Some customers of failed cryptocurrency exchange FTX could receive the full amount of money they lost if a court approves the company's bankruptcy plan.
However, the gains from holding Bitcoin and other digital assets over the last two years have been You won't get it.
98% of FTX creditors, including retail investors who had assets of $50,000 or less in the company, will cash out their lost funds within 60 days of the restructuring, according to a press release filed by FTX on Tuesday. You will receive it at The plan goes into effect. The plan still needs to be approved by the court and creditors.
“We are pleased to be in a position to propose a Chapter 11 plan that considers the return of 100% of the bankruptcy debt and interest to non-governmental creditors,” said John J. Ray III said. FTX serves as Chief Restructuring Officer.

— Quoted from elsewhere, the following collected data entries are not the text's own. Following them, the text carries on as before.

-- ==== Sys2Proof/Machine/VerifyOps.lean ====
section
/-!
DEFINITION. Sys2Proof/Machine/VerifyOps.lean: the verify arbiter of a loom slice (spec/11_verify_rewrite.md).
-/

namespace Sys2Proof.Machine

/-- The judgement of a copy (R285). -/
inductive Judge where
  | failed | marginal | good
  deriving DecidableEq, Repr

/-- Judge a report (R280, R285) against the header placed in the slot and the CRC of its row. -/
def judge (b : Block) (p : Nat) (rep info header : Bytes) (crc : Option Nat) : Judge :=
  let st := fieldAt rep 18 1
  if st % 4 ≠ 0 ∨ !bitOf st 2 ∨ slice rep 8 8 ≠ header ∨ crc ≠ some (crc32c info) then .failed
  else if 6 < fieldAt rep 19 1 % 16 ∨ rd b (Fld.VFY_CTRL_CORR_WEAK p) < fieldAt rep 20 2 then .marginal
  else .good

/-! ### Sets and codewords -/

def setOf (w : Wport) (idx : Nat) : Option VSet := w.sets.find? fun v => v.idx = idx
def updSet (b : Block) (p idx : Nat) (f : VSet → VSet) : Block :=
  b.updWport p fun w => { w with sets := w.sets.map fun v => if v.idx = idx then f v else v }
def cwOf (v : VSet) (e : Nat) : VCw := tabGet {} v.cws e
def updCw (b : Block) (p idx e : Nat) (f : VCw → VCw) : Block := updSet b p idx fun v => { v with cws := tabUpd {} v.cws e f }

/-- Track of codeword e = 16 × row + sub-dataset (R186). -/
def trackOfE (e : Nat) : Nat := trackOf (e % 16) (e / 16)

/-- REGEN_LEAD of a codeword in ticks (R209): check rows, and rows of parity datasets, take longer; from another part, twice
the latency to its owner is added (R383). -/
def regenLead (b : Block) (s : WSeg) (e : Nat) : Nat :=
  2 * s.lam + (if e / 16 < 208 then 20 * tUs
    else if (b.grp s.g).k ≤ s.role then (60 + 25 * (b.grp s.g).k) * tUs else 60 * tUs)

/-- Launch instant of segment n of the port's run, planned or to come (R287). -/
def segStart (w : Wport) (n : Nat) : Option Nat :=
  match segOf w n with
  | some s => if s.run = w.run then some s.l else none
  | none => if w.inRun then (lastSeg w).map fun s => s.l + (n - s.idx) * s.tw else none

/-- Segment n of the run offers rewrite slots: not a marker (R287). -/
def offers (w : Wport) (n : Nat) : Bool := match segOf w n with | some s => !isMarker s | none => true

/-- Make a codeword residual (R290). -/
def makeResidual (b : Block) (p idx e : Nat) : Block :=
  inc (updCw b p idx e fun c => { c with residual := true }) (Fld.VFY_RESIDUAL_RESIDUAL p)

/-- The rewrite slot for a weak codeword: the first free one of its window that leaves the lead (R287). -/
def freeSlot (b : Block) (p : Nat) (s : WSeg) (e : Nat) : Option (Nat × Nat) :=
  let w := b.wport p
  let t := trackOfE e
  let need := b.time.now + tUs + regenLead b s e
  (List.range 4).findSome? fun i =>
    let n := s.idx + i
    match segStart w n with
    | none => none
    | some l =>
      if s.kind = 7 ∧ i ≠ 0 then none
      else if !offers w n then none
      else ((List.range 4).find? fun j =>
        (w.alloc.find? fun (x : Nat × Nat × Nat × Bool) => x.1 = 128 * n + 4 * t + j).isNone
          && need ≤ l + slotStart (120 + j) * s.tw / segBits).map fun j => (n, j)

/-- A weak report of a codeword (R287): it gets a slot or becomes residual. -/
def allocate (b : Block) (p idx e : Nat) : Block :=
  let w := b.wport p
  match setOf w idx, segOf w idx with
  | some v, some s =>
    let c := cwOf v e
    if c.settled || c.pending.isSome || c.residual then b
    else if v.lost.contains (trackOfE e) || v.cutOff then makeResidual b p idx e
    else match freeSlot b p s e with
      | none => makeResidual b p idx e
      | some (n, j) =>
        let b := updCw b p idx e fun c => { c with pending := some (n, j) }
        b.updWport p fun w => { w with alloc := tabSet (0, 4096, false) w.alloc (128 * n + 4 * trackOfE e + j) (idx, e, false) }
  | _, _ => b

/-- Take back the slot given to a codeword. -/
def dropAlloc (b : Block) (p n e j : Nat) : Block :=
  b.updWport p fun w => { w with alloc := w.alloc.filter fun (x : Nat × Nat × Nat × Bool) => x.1 ≠ 128 * n + 4 * trackOfE e + j }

This plan was made possible in large part because FTX and its sister company Alameda Research held many of the other assets that the restructuring team sold. These included a stake in Anthropic, an Amazon-backed artificial intelligence startup currently valued at about $20 billion. FTX announced earlier this year that it had sold $900 million worth of its stock.
However, some claimants object to crypto assets being valued at November 2022 prices as part of the bankruptcy. Since that day, the price of Bitcoin has increased by more than 250%.
In February, the U.S. Department of Justice appointed independent examiner Robert Cleary to investigate potential conflicts of interest in the FTX bankruptcy involving FTX's law firm Sullivan & Cromwell.
A company spokesperson did not respond to a request for comment.
Adam Moskowitz, an attorney representing some of FTX's bankruptcy claimants, said unanswered questions remain about the bankruptcy process, even though the company has outlined unusually generous benefits to claimants. He said that
“We have serious concerns,” Moskowitz said.
Sullivan & Cromwell denies any wrongdoing.
FTX acknowledged that some creditors may think that what they get back in bankruptcy is not worth enough.
However, at the time of the collapse, FTX “held only 0.1% of Bitcoin and believed only 1.2% of Ethereum customers owned it,” the release states.
As such, FTX, which is referred to as the debtor in the bankruptcy case, “was unable to benefit from the appreciation in value of these lost tokens during the Chapter 11 litigation,” the press release said.
“Instead, debtors have had to turn to other sources of recoverable value to repay creditors.”
In March, former FTX chief Sam Bankman Fried was sentenced to 25 years in prison for masterminding the fraud that led to the exchange's collapse.